Custom differentiation for dummies?

Sam

unread,

Oct 8, 2019, 1:01:45 AM10/8/19

to Swift for TensorFlow

Hi!

The current documentation assumes a lot of higher level calculus knowledge that I don't quite have. I can usually get through stuff fine, but when muddling through these docs I keep finding myself two or three levels deep googling terms I don't know. I hope that a more accessible version will come about at some point.

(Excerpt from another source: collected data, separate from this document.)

/-- The word of a tile or Rein instruction; an event has none. Log 19 (DEDUCED). -/
def encode : Instr → Option Word
  | .read c t r => wI 0x001 t c r.code
  | .write c t r => wI 0x002 t c r.code
  | .mov c t => wI 0x003 t c 0
  | .fan t t0 t1 t2 t3 => wI 0x004 t ⟨.off, t0, t1⟩ (t2.code ++ t3.code ++ 0#16 : BitVec 32)
  | .movi c t imm => wI 0x005 t c imm
  | .movl c t lit => wI 0x006 t c (lit ++ 0#28 : BitVec 32)
  | .void t t0 t1 => wI 0x007 t ⟨.off, t0, t1⟩ 0
  | .sel c t => wI 0x008 t c 0
  | .add c t f => wForm 0x040 t.code c f.enc
  | .sub c t f => wForm 0x044 t.code c f.enc
  | .mul c t f => wForm 0x048 t.code c f.enc
  | .mulh c t f => wForm 0x04C t.code c f.enc
  | .mad c t f => wForm 0x050 t.code c f.enc
  | .div c t f => wForm 0x054 t.code c f.enc
  | .rem c t f => wForm 0x058 t.code c f.enc
  | .neg c t s => wI 0x05C t c (fvSat s)
  | .abs c t s => wI 0x060 t c (fvSat s)
  | .min c t f => wForm 0x064 t.code c f.enc
  | .max c t f => wForm 0x068 t.code c f.enc
  | .and c t f => wForm 0x06C t.code c f.enc
  | .or c t f => wForm 0x070 t.code c f.enc
  | .xor c t f => wForm 0x074 t.code c f.enc
  | .not c t => wI 0x078 t c 0
  | .shl c t f => wForm 0x07C t.code c f.enc
  | .shr c t f => wForm 0x080 t.code c f.enc
  | .sra c t f => wForm 0x084 t.code c f.enc
  | .rot c t f => wForm 0x088 t.code c f.enc
  | .clz c t => wI 0x08C t c 0
  | .popc c t => wI 0x090 t c 0
  | .bfx c t f => wForm 0x094 t.code c f.enc
  | .bfi c t f => wForm 0x098 t.code c f.enc
  | .lea c t f => wForm 0x09C t.code c f.enc
  | .sext c t => wI 0x0A0 t c 0
  | .zext c t => wI 0x0A4 t c 0
  | .cmp c cond t f => wForm (0x0C0 + 4 * cond.code) t.code c f.enc
  | .pand c => w0 0x018 c 0
  | .por c => w0 0x019 c 0
  | .pxor c => w0 0x01A c 0
  | .pnot c => w0 0x01B c 0
  | .plane c imm => w0 0x01C c (0#24 ++ imm : BitVec 32)
  | .pcount c => w0 0x01D c 0
  | .br c => w0 0x010 c 0
  | .bri c off => w0 0x011 c off
  | .call c off => w0 0x012 c off
  | .ret c => w0 0x013 c 0
  | .endg c => w0 0x014 c 0
  | .trap c n => w0 0x015 c (0#26 ++ n : BitVec 32)
  | .vadd c t f m => wForm (0x100 + half t) t.code c (f.enc m)
  | .vsub c t f m => wForm (0x108 + half t) t.code c (f.enc m)
  | .vmul c t f m => wForm (0x110 + half t) t.code c (f.enc m)
  | .vmin c t f k => wForm (0x118 + half t) t.code c (f.enc (onlyMask k))
  | .vmax c t f k => wForm (0x120 + half t) t.code c (f.enc (onlyMask k))
  | .vdiv c t f m => wForm 0x12C t.code c (f.enc m)
  | .vand c t f k => wForm 0x130 t.code c (f.enc (onlyMask k))
  | .vor c t f k => wForm 0x138 t.code c (f.enc (onlyMask k))
  | .vxor c t f k => wForm 0x140 t.code c (f.enc (onlyMask k))
  | .vshl c t f k => wForm 0x148 t.code c (f.enc (onlyMask k))
  | .vshr c t f k => wForm 0x150 t.code c (f.enc (onlyMask k))
  | .vsra c t f k => wForm 0x158 t.code c (f.enc (onlyMask k))
  | .vcmp c cond t f k => wForm (0x160 + 8 * cond.code + half t) t.code c (f.enc (onlyMask k))
  | .vfma c t rnd s => some (tileWord 0x190 t.code c (fvMods ⟨rnd, s, .none⟩))
  | .vabs c t s k => wE (0x191 + famPt t) t c (fvMods ⟨.rne, s, k⟩)
  | .vneg c t s k => wE (0x193 + famPt t) t c (fvMods ⟨.rne, s, k⟩)
  | .vnot c t k => wI 0x195 t c (fvMods (onlyMask k))
  | .vsel c t => wI 0x196 t c 0
  | .vcvt c dst src m => wE (0x197 + famPt dst) dst c (0#16 ++ modHalf 0 src.code4 m : BitVec 32)
  | .vsqrt c t m => some (tileWord 0x199 t.code c (fvMods m))
  | .vrcp c t m => some (tileWord 0x19A t.code c (fvMods m))
  | .vrsqrte c t k => some (tileWord 0x19B t.code c (fvMods (onlyMask k)))
  | .vexp2 c t m => some (tileWord 0x19C t.code c (fvMods m))
  | .vlog2 c t m => some (tileWord 0x19D t.code c (fvMods m))
  | .vtanh c t k => some (tileWord 0x19E t.code c (fvMods (onlyMask k)))
  | .vreduce c t kind m => wE (0x1A0 + famPt t) t c (0#16 ++ modHalf kind.code 0 m : BitVec 32)
  | .vscan c t kind m => wE (0x1A2 + famPt t) t c (0#16 ++ modHalf kind.code 0 m : BitVec 32)
  | .vperm c t k => wI 0x1A4 t c (fvMods (onlyMask k))
  | .vxlane c t => wI 0x1A5 t c 0
  | .vbcast c t k => wI 0x1A6 t c (fvMods (onlyMask k))
  | .vextr c t => wI 0x1A7 t c 0
  | .vins c t => wI 0x1A8 t c 0
  | .viota c t k => wI 0x1A9 t c (fvMods (onlyMask k))
  | .vsortk c t k => wE (0x1AA + famPt t) t c (fvMods (onlyMask k))
  | .vmerge c t => wE (0x1AC + famPt t) t c 0
  | .kany c t => wI 0x1AE t c 0
  | .kall c t => wI 0x1AF t c 0
  | .kpop c t => wI 0x1B0 t c 0
  | .mma c t o => some (tileWord 0x200 t.code c o.enc)
  | .mmaG c t o => some (tileWord 0x201 t.code c o.enc)
  | .mmas c t o => some (tileWord 0x202 t.code c o.enc)
  | .mzero c l accs => w0 0x203 c (fm l (0#11 ++ accs : BitVec 27))
  | .mld c l acc => w0 0x204 c (fm l (0#3 ++ acc ++ 0#20 : BitVec 27))
  | .mst c o => w0 0x205 c o.enc
  | .qinit c l q e ce => w0 0x208 c (fm l (q ++ 0#8 ++ 0#2 ++ e ++ ce : BitVec 27))
  | .qpush c l q => w0 0x209 c (fmIdx l q 0)
  | .qpop c l q => w0 0x20A c (fmIdx l q 0)
  | .qstat c l q => w0 0x20B c (fmIdx l q 0)
  | .cpy c o => w0 0x20C c o.enc
  | .cpyS c o => w0 0x20D c o.enc
  | .cpy2d c o => w0 0x20E c o.enc
  | .cpyPeer c o => w0 0x20F c o.enc
  | .cpyMc c o => w0 0x210 c o.enc
  | .cpyg c o => w0 0x211 c o.enc
  | .pref c l b => w0 0x212 c (fm l (0#15 ++ b : BitVec 27))
  | .binit c l o => w0 0x214 c (fmOff l o)
  | .bexpect c l o => w0 0x215 c (fmOff l o)
  | .barrive c l o => w0 0x216 c (fmOff l o)
  | .bwait c l o => w0 0x217 c (fmOff l o)
  | .btest c l o => w0 0x218 c (fmOff l o)
  | .sbind c l s k => w0 0x219 c (fmIdx l s k.enc)
  | .semit c t l s => wI 0x21A t c (fmIdx l s 0)
  | .sunbind c l s => w0 0x21B c (fmIdx l s 0)
  | .sst c l s => w0 0x21C c (fmIdx l s 0)
  | .lds c t l v o => wI 0x21D t c (fm l (0#2 ++ BitVec.ofBool v ++ o : BitVec 27))
  | .sts c t l v o => wI 0x21E t c (fm l (0#2 ++ BitVec.ofBool v ++ o : BitVec 27))
  | .ld c t a o => wI (if a then 0x281 else 0x280) t c o.enc
  | .st c t r o => wI (if r then 0x286 else 0x284) t c o.enc
  | .ldv c t a o => wI (if a then 0x289 else 0x288) t c o.enc
  | .stv c t r o => wI (if r then 0x28E else 0x28C) t c o.enc
  | .gather c t l m o => wI 0x290 t c (fm l (BitVec.ofBool m ++ 0#2 ++ o : BitVec 27))
  | .scatter c t l o => wI 0x294 t c (fmOff l o)
  | .amoAdd c t d o => wI (0x298 + d.code) t c o.enc
  | .amoMin c t d o => wI (0x29C + d.code) t c o.enc
  | .amoMax c t d o => wI (0x2A0 + d.code) t c o.enc
  | .amoAnd c t d o => wI (0x2A4 + d.code) t c o.enc
  | .amoOr c t d o => wI (0x2A8 + d.code) t c o.enc
  | .amoXor c t d o => wI (0x2AC + d.code) t c o.enc
  | .amoSwap c t d o => wI (0x2B0 + d.code) t c o.enc
  | .amoCas c t d o => wI (0x2B4 + d.code) t c o.enc
  | .fence c l d sc =>
    w0 (match d with
      | .acq => 0x2B9
      | .rel => 0x2BA
      | .acqrel => 0x2BB) c (fm l (sc.code ++ 0#24 : BitVec 27))
  | .alloc c l pl j => w0 0x2C0 c (fm l (pl.code ++ 0#18 ++ j : BitVec 27))
  | .free c l => w0 0x2C1 c (fm l 0)
  | .vcommit c l z => w0 0x2C2 c (fm l (0#25 ++ z.code : BitVec 27))
  | .vdecommit c l z => w0 0x2C3 c (fm l (0#25 ++ z.code : BitVec 27))
  | .vquery c l => w0 0x2C4 c (fm l 0)
  | .vmigrate c l t1 pl a z =>
    w0 0x2C5 c (fm l (0#2 ++ BitVec.ofBool t1 ++ 0#19 ++ BitVec.ofBool a ++ pl ++ z.code : BitVec 27))
  | .pin c l z => w0 0x2C6 c (fm l (0#25 ++ z.code : BitVec 27))
  | .unpin c l z => w0 0x2C7 c (fm l (0#25 ++ z.code : BitVec 27))
  | .srd c r => w0 0x030 c (6#3 ++ r.code ++ 0#24 : BitVec 32)
  | .swr c l r => w0 0x031 c (fm l (0#23 ++ r.code : BitVec 27))
  | .tspawn c l given d => w0 0x020 c (fm l (BitVec.ofBool given ++ d ++ 0#24 : BitVec 27))
  | .tdec c l n => w0 0x021 c (fm l (0#11 ++ n : BitVec 27))
  | .tinst c l id => w0 0x022 c (fm l (0#15 ++ id : BitVec 27))
  | .tstat c l => w0 0x023 c (fm l 0)
  | .relay c l => w0 0x024 c (fm l 0)
  | .relaySig c l => w0 0x025 c (fm l 0)
  | .relayPrep c l n => w0 0x026 c (fm l (0#24 ++ n : BitVec 27))
  | .gresume c l r => w0 0x027 c (fm l (0#23 ++ r : BitVec 27))
  | .gkill c l r => w0 0x028 c (fm l (0#23 ++ r : BitVec 27))
  | .rload c l s p => w0 0x02C c (fm l (0#3 ++ s ++ p : BitVec 27))
  | .rstart c l a cr re id =>
    w0 0x02D c (fm l (BitVec.ofBool a ++ BitVec.ofBool cr ++ BitVec.ofBool re ++ 0#12 ++ id : BitVec 27))
  | .rabort c l id => w0 0x02E c (fm l (0#15 ++ id : BitVec 27))
  | .rstat c l id => w0 0x02F c (fm l (0#15 ++ id : BitVec 27))
  | .nop => reinWord 0x01 0 0 0 0 0 0
  | .movg a b => reinWord 0x02 a b 0 0 0 0
  | .reinMovi a imm => reinWord 0x03 a 0 0 0 0 imm
  | .addg a b c => reinWord 0x04 a b c 0 0 0
  | .addi a b imm => reinWord 0x05 a b 0 0 0 imm
  | .subg a b c => reinWord 0x06 a b c 0 0 0
  | .mulg a b c => reinWord 0x07 a b c 0 0 0
  | .modg a b c => reinWord 0x08 a b c 0 0 0
  | .andg a b c => reinWord 0x09 a b c 0 0 0
  | .shrg a b c => reinWord 0x0A a b c 0 0 0
  | .jmp imm => reinWord 0x10 0 0 0 0 0 imm
  | .loop a imm => reinWord 0x11 a 0 0 0 0 imm
  | .bnz a imm => reinWord 0x12 a 0 0 0 0 imm
  | .bz a imm => reinWord 0x13 a 0 0 0 0 imm
  | .setchunk a b c sp => reinWord 0x18 (cr a) b c 0 (0#2 ++ sp : BitVec 4) 0
  | .addc a b => reinWord 0x19 (cr a) b 0 0 0 0
  | .peer a b k => reinWord 0x1A a b k.cReg 0 k.code 0
  | .send a b c => reinWord 0x20 (cr a) b (cr c) 0 0 0
  | .recv a b => reinWord 0x21 (cr a) b 0 0 0 0
  | .reduce a b c op t => reinWord 0x22 (cr a) (cr b) (cr c) op.code t.code4 0
  | .copy a b => reinWord 0x23 (cr a) (cr b) 0 0 0 0
  | .wait b => reinWord 0x24 0 b 0 0 0 0
  | .reinSignal b => reinWord 0x25 0 b 0 0 0 0
  | .tagchk a b => reinWord 0x26 a (cr b) 0 0 0 0
  | .reinFence => reinWord 0x27 0 0 0 0 0 0
  | .done => reinWord 0x28 0 0 0 0 0 0
  | _ => none

/-- The instruction of a word laid out as the hardware stores it (02 R31): a tile word, or where the tile map
refuses the word, a Rein word. -/
def decodeBytes (bs : List Byte) : Option Instr :=
  let w := Machine.wordN (Machine.ofBytes (bs.take 8))
  match decode w with
  | .ok i => some i
  | .error _ =>
    match decodeRein w with
    | .ok i => some i
    | .error _ => none

/-- The instruction the decoder reads from an instruction of `nbits` bits `w`. Every instruction of Asgil is
one 64-bit word (02 R34, 19 R342). Log 11 (DEDUCED). -/
def decodeTableWord (nbits w : Nat) : Option Instr :=
  decodeBytes (Machine.bytesOf (w % 2 ^ nbits) 8)

end Sys2Proof
end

Perhaps this is me being a little thick, but after a few hours spent looking at it, I'm still not quite sure how to do custom differentiation. I've been trying to understand what to do with pullback, but I don't quite understand what the v argument is and how we're meant to use it. As I understand from reading up on general auto diff techniques, reverse mode differentiation means that we're effectively running the chain rule backwards and upside down, and v might be some kind of adjoint variable, but I'm not actually quite sure what that means. I think it's something to do with the rate of change of the input with respect to the output, which presumably means the parameters and return value of the function respectively.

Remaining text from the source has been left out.